1 Gestos caseiros são práticas linguísticas, ou língua de sinais primárias, que surgem na comunicação familiar. Se o surdo tiver contato com uma língua de sinais de maior veiculação e mais estruturada, como a libras no Brasil, ele a substituirá pela língua de maior prestígio e veiculação. Podendo manter o sistema caseiro com seus familiares.
2 Paula M. L. Moya (2000, p.80) explica o termo essencialismo: “em meu uso de ‘essencialismo’, estou me referindo à noção que indivíduos ou grupos têm uma ‘essência’ imutável e revelável – uma natureza, pré-social, invariável, básica. Como um conceito teórico, o essencialismo se expressa através da tendência para ver uma categoria social ( classe, gênero, raça, sexualidade, etc.) como determinada, em última instância, pela identidade cultural do indivíduo ou grupo em questão”. (tradução da autora) (MASUTTI, 2007, p.11 – nota de rodapé da autora)
3 Para uma descrição mais detalhada sobre a história das línguas de sinais da França, dos Estados Unidos da América e do Brasil, consultar Moura (2000).
4 Os colchetes são para completar o sentido da fala dentro do contexto do texto.
5 Surdos oralizados são surdos que utilizam a leitura labial e a oralização para se comunicarem, vale ressaltar que mesmo estes utilizam a visão durante a leitura labial para receber as informações.
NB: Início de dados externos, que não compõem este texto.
-- ==== Sys2Proof/Certificates/Slice0/Obligations.lean ====
section
/-!
DEFINITION. Sys2Proof/Certificates/Slice0/Obligations.lean: the statements for the provers. Each covers some rows of the
opcode table and says that they complete, what they leave and what they leave alone. Values the manual leaves open stand in
them only as the model's free values, never as numbers.
-/
open Sys2Proof Sys2Proof.Machine

/-- A step runs the command at the front of the queue on the state with the queue's rest. The queue is the model's record of what waits
(assumption log 5). -/
def Obligations.StepRunsFront : Prop :=
  ∀ (s : State) (c : Instr) (rest : List Instr), s.pending = c :: rest → step s = exec c { s with pending := rest }

/-- With nothing waiting the block goes on by itself, by one TCLK edge, as long as the edge stays inside the frame (assumption log 8):
the time base gains what the edge gives (R315, R319), the link's time 4 ns, and where an idle flit's slot ends each die that judges the
link up sends one (R28). Only the time base, the registers and events of a rollover or wrap, the supervisor's count since its last
status flit, and what is sent may change. -/
def Obligations.IdleStep : Prop :=
  ∀ s : State, s.pending = [] →
    ∃ t, step s = .next t ∧
      t = { s with
        regs := t.regs, time := t.time, evl := t.evl, causes := t.causes, sup := { s.sup with since := t.sup.since }
        link := { s.link with slotNs := t.link.slotNs }, sent := t.sent } ∧
      t.frame = s.frame ∧ t.mode = s.mode ∧
      (s.phase ≠ .running ∨ s.toBoundary ≤ s.edgeUnits + s.slewStep → t = s) ∧
      (s.phase = .running → s.edgeUnits + s.slewStep < s.toBoundary →
        let g := min s.slewStep s.time.slewRem.natAbs
        let d := if s.time.slewRem < 0 then s.edgeUnits - g else s.edgeUnits + g
        let idle := fun (x : LinkEnd) (die : Die) =>
          if x.up = true then [Out.flit die (flitBytes 0 0 x.lastSeq x.rxLast 0 [])] else []
        t.time.elapsed = s.time.elapsed + d ∧ t.time.slewRem.natAbs = s.time.slewRem.natAbs - g ∧
        (d < s.toWrap → s.time.tbNs < 2 ^ 32 → t.time.tbNs * nsUnit + t.time.frac = s.time.tbNs * nsUnit + s.time.frac + d) ∧
        t.sup.since = s.sup.since.map (fun n => n + 4) ∧ t.link.slotNs = (s.link.slotNs + 4) % 25 ∧
        t.sent = s.sent ++ (if s.link.slotNs + 4 < 25 then [] else idle s.link.engine .engine ++ idle s.link.field .field))

/-- Memory, registers and waiting requests keep their canonical form through every step, whatever command it runs. The form is the
model's, and what an unlisted byte reads as is its choice (log 6). -/
def Obligations.StepKeepsCanonical : Prop :=
  ∀ s t : State, s.Canonical → step s = .next t → t.Canonical

/-- The state after reset is in canonical form. The form is the model's (log 6). -/
def Obligations.ResetCanonical : Prop :=
  State.reset.Canonical

/-- A step takes exactly the front command off the queue and never takes back what the device has sent. The queue and the record of what
was sent are the model's own (assumption log 5): no rule of the manual speaks of them. -/
def Obligations.StepKeepsQueueAndOutputs : Prop :=
  ∀ s t : State, step s = .next t → t.pending = s.pending.tail ∧ s.sent <+: t.sent

/-- Only the commands that store to memory change a byte of it, or write a window array of region 7 afresh (assumption log 66): those
that only write windows leave every byte outside region 7, and every other one leaves all of memory, in every region. -/
def Obligations.MemoryFrame : Prop :=
  ∀ (c : Instr) (s t : State), c.storesMemory = false → exec c s = .next t →
    (c.storesWindow = false → t.mem = s.mem) ∧ MemButWindows s t

/-- Each part of the machine is changed only by the commands that belong to it, by the frame boundary, by resets and register writes,
and by the taking of a pedigree: every other command leaves it whole. The parts are the model's own division of its state (assumption
log 5), and what FRAME_BOUNDARY carries is its choice (log 13); each frame follows from the chapter of its unit. -/
def Obligations.UnitFrames : Prop :=
  ∀ (c : Instr) (s t : State), exec c s = .next t →
    (c.changesTime = false → t.time = s.time) ∧ (c.changesSecurity = false → t.sec = s.sec) ∧
    (c.changesSupervisor = false → t.sup = s.sup) ∧ (c.changesPhase = false → t.phase = s.phase) ∧
    (c.changesAux = false → t.aux = s.aux) ∧ (c.changesFieldIo = false → t.fio = s.fio) ∧
    (c.changesProcessBus = false → t.pbx = s.pbx) ∧ (c.changesProtection = false → t.pel = s.pel) ∧
    (c.changesWaves = false → t.tw = s.tw) ∧ (c.changesRecorders = false → t.acq = s.acq) ∧
    (c.changesBays = false → t.bays = s.bays)
/-- After reset: FILL, frame 0, FAULT_N asserted, every pack OFF, every reference disabled, the triad gated; every word of every region
reads zero without error; each lane has the role of its place in the bay; the identification register and the registers with a non-zero
reset value (R6, R8, R13, R39, R60, R68, R69, R74, R401). That memory reads zero before FILL completes is the model's choice (log 6),
and so are the hidden values, roles and releases among them (log 7). -/
def Obligations.ResetValues : Prop :=
  let s := State.reset
  s.mode = mFILL ∧ s.frame = 0 ∧ s.rd Reg.SYS_ID = 0x82561F7A#32 ∧ s.flag Reg.SYS_STAT 4 = true ∧ s.cust = 0 ∧
  (∀ p, p < 8 → s.pack p = 0) ∧ s.rd Reg.PWR_REF = 0#32 ∧ s.rd Reg.PWR_TRIAD = 0#32 ∧
  s.rd Reg.TWV_GDLY = 1107#32 ∧ s.rd Reg.SNF_BAYS = 0xFFFFFFFF#32 ∧ s.rd Reg.SNF_DOMASK = 0xFFFFFFFF#32 ∧
  s.rd Reg.ENG_TSTAT = 0x77#32 ∧ (∀ l, l < 384 → s.rd (Reg.DEC_LANE l) = 0#32 ∧ (s.lane l).role = l % 8) ∧
  (∀ r w, s.rdMem r w = (0#32, false)) ∧ s.pending = [] ∧ s.fio.released = 0#32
6 Como mostrado no quadro 5.1 quando os surdos são crianças não há uma língua compartilhada entre os pais ouvintes e a criança surda. Geralmente os pais e as crianças desenvolvem um sistema caseiro gestual, que possivelmente a criança a processa como sendo uma língua. Se estas línguas de sinais tivessem oportunidade de se desenvolverem e serem disseminadas, dariam origem a uma nova língua de sinais. Isto não ocorre porque ou a família e o surdo adota uma perspectiva oralista, com educação apenas em português e estes sinais caseiros são deixados de lado, ou a criança aprende a libras, uma língua de sinais já desenvolvida e de ampla circulação se comparada com sua emergente língua caseira. (Nota do autor, quadro 5.1 mostrado no capítulo 2).